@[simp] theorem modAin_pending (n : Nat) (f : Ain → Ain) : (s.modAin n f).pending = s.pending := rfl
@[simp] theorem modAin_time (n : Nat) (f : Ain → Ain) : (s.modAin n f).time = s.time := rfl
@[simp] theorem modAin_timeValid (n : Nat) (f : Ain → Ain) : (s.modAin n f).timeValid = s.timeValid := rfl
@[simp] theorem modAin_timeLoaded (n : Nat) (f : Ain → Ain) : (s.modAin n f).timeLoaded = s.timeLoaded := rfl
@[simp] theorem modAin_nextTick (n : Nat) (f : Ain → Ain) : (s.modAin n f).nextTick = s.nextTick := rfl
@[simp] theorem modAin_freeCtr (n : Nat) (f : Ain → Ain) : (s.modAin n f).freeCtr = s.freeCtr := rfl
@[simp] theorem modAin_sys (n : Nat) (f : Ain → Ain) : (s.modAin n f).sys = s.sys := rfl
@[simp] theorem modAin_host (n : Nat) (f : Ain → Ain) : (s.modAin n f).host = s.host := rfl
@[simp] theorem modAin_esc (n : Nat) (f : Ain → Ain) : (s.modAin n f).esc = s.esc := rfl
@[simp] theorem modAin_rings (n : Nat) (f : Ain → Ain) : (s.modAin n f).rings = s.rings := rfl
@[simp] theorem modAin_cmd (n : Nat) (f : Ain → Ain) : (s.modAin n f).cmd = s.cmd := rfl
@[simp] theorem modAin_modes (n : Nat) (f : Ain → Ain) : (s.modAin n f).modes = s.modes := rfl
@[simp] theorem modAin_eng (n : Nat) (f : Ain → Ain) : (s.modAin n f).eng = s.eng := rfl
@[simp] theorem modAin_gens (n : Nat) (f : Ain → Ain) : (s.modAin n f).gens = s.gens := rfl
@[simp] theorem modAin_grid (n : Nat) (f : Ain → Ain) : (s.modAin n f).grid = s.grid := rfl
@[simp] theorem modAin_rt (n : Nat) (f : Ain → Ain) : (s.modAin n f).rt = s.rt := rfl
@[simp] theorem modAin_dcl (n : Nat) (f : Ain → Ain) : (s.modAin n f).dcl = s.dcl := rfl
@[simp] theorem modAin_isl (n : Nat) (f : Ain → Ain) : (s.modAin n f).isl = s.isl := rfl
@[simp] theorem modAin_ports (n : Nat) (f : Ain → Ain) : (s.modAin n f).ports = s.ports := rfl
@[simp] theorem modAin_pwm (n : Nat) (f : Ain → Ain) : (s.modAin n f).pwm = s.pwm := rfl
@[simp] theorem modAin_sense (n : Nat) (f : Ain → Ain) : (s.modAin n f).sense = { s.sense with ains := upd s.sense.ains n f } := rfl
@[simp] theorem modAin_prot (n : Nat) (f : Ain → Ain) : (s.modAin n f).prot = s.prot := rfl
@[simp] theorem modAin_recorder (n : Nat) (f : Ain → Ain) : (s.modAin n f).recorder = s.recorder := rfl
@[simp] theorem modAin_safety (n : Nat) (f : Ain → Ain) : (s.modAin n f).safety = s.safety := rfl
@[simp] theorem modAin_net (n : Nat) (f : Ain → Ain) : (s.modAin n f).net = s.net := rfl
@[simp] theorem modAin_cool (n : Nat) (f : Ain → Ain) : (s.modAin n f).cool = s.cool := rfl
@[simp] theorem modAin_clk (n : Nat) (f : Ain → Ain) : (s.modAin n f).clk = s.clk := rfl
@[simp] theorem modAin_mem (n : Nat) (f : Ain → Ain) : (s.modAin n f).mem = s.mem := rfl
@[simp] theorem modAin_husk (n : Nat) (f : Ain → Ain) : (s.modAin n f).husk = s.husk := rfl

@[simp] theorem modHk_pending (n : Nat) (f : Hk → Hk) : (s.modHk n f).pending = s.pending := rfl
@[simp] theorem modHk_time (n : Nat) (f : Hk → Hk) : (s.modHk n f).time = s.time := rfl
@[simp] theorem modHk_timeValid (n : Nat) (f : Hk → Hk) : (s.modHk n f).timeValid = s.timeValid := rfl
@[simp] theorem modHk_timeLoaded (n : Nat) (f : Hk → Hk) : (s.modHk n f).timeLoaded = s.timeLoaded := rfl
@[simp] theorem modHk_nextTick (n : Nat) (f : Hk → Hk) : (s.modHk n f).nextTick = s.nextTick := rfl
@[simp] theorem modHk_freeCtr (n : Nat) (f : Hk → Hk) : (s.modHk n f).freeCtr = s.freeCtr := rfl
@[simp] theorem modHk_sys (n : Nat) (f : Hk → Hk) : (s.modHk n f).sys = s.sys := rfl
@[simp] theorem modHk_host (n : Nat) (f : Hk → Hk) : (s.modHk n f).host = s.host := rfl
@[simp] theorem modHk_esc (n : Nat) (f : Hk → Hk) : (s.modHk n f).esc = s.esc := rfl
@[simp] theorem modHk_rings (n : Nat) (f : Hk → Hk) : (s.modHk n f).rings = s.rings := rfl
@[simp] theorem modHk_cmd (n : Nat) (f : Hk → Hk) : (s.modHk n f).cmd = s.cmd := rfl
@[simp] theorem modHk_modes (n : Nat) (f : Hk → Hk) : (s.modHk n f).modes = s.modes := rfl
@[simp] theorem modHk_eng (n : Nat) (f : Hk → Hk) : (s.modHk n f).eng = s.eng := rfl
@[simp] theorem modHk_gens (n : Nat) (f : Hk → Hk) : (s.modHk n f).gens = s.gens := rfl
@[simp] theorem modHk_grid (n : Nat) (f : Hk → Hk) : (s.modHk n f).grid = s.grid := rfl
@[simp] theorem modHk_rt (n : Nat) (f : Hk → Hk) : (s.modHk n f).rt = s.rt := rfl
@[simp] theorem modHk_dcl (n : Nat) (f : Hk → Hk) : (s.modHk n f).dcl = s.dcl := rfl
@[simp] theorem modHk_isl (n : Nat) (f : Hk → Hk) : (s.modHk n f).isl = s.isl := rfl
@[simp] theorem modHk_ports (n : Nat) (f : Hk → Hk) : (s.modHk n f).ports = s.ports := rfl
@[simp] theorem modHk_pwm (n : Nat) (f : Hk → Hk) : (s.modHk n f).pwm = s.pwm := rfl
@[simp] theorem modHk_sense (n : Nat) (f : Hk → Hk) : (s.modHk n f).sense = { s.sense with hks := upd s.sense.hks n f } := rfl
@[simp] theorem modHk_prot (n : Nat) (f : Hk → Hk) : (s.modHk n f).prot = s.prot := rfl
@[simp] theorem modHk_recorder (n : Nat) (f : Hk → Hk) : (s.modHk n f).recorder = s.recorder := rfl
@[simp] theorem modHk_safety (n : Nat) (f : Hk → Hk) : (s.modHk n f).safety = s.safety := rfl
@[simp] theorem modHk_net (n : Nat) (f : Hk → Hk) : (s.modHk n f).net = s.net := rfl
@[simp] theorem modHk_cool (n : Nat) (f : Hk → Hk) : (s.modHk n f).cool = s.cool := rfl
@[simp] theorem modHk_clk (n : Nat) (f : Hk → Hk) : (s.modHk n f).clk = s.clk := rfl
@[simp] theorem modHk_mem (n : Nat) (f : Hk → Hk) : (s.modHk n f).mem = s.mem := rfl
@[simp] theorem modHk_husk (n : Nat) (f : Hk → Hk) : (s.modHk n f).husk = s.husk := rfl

> **TASK DIRECTIONS**: The result should be every line of the material that contains the word "nextTick", so copy those lines.

> **THE ANSWER**:
@[simp] theorem modAin_nextTick (n : Nat) (f : Ain → Ain) : (s.modAin n f).nextTick = s.nextTick := rfl
@[simp] theorem modHk_nextTick (n : Nat) (f : Hk → Hk) : (s.modHk n f).nextTick = s.nextTick := rfl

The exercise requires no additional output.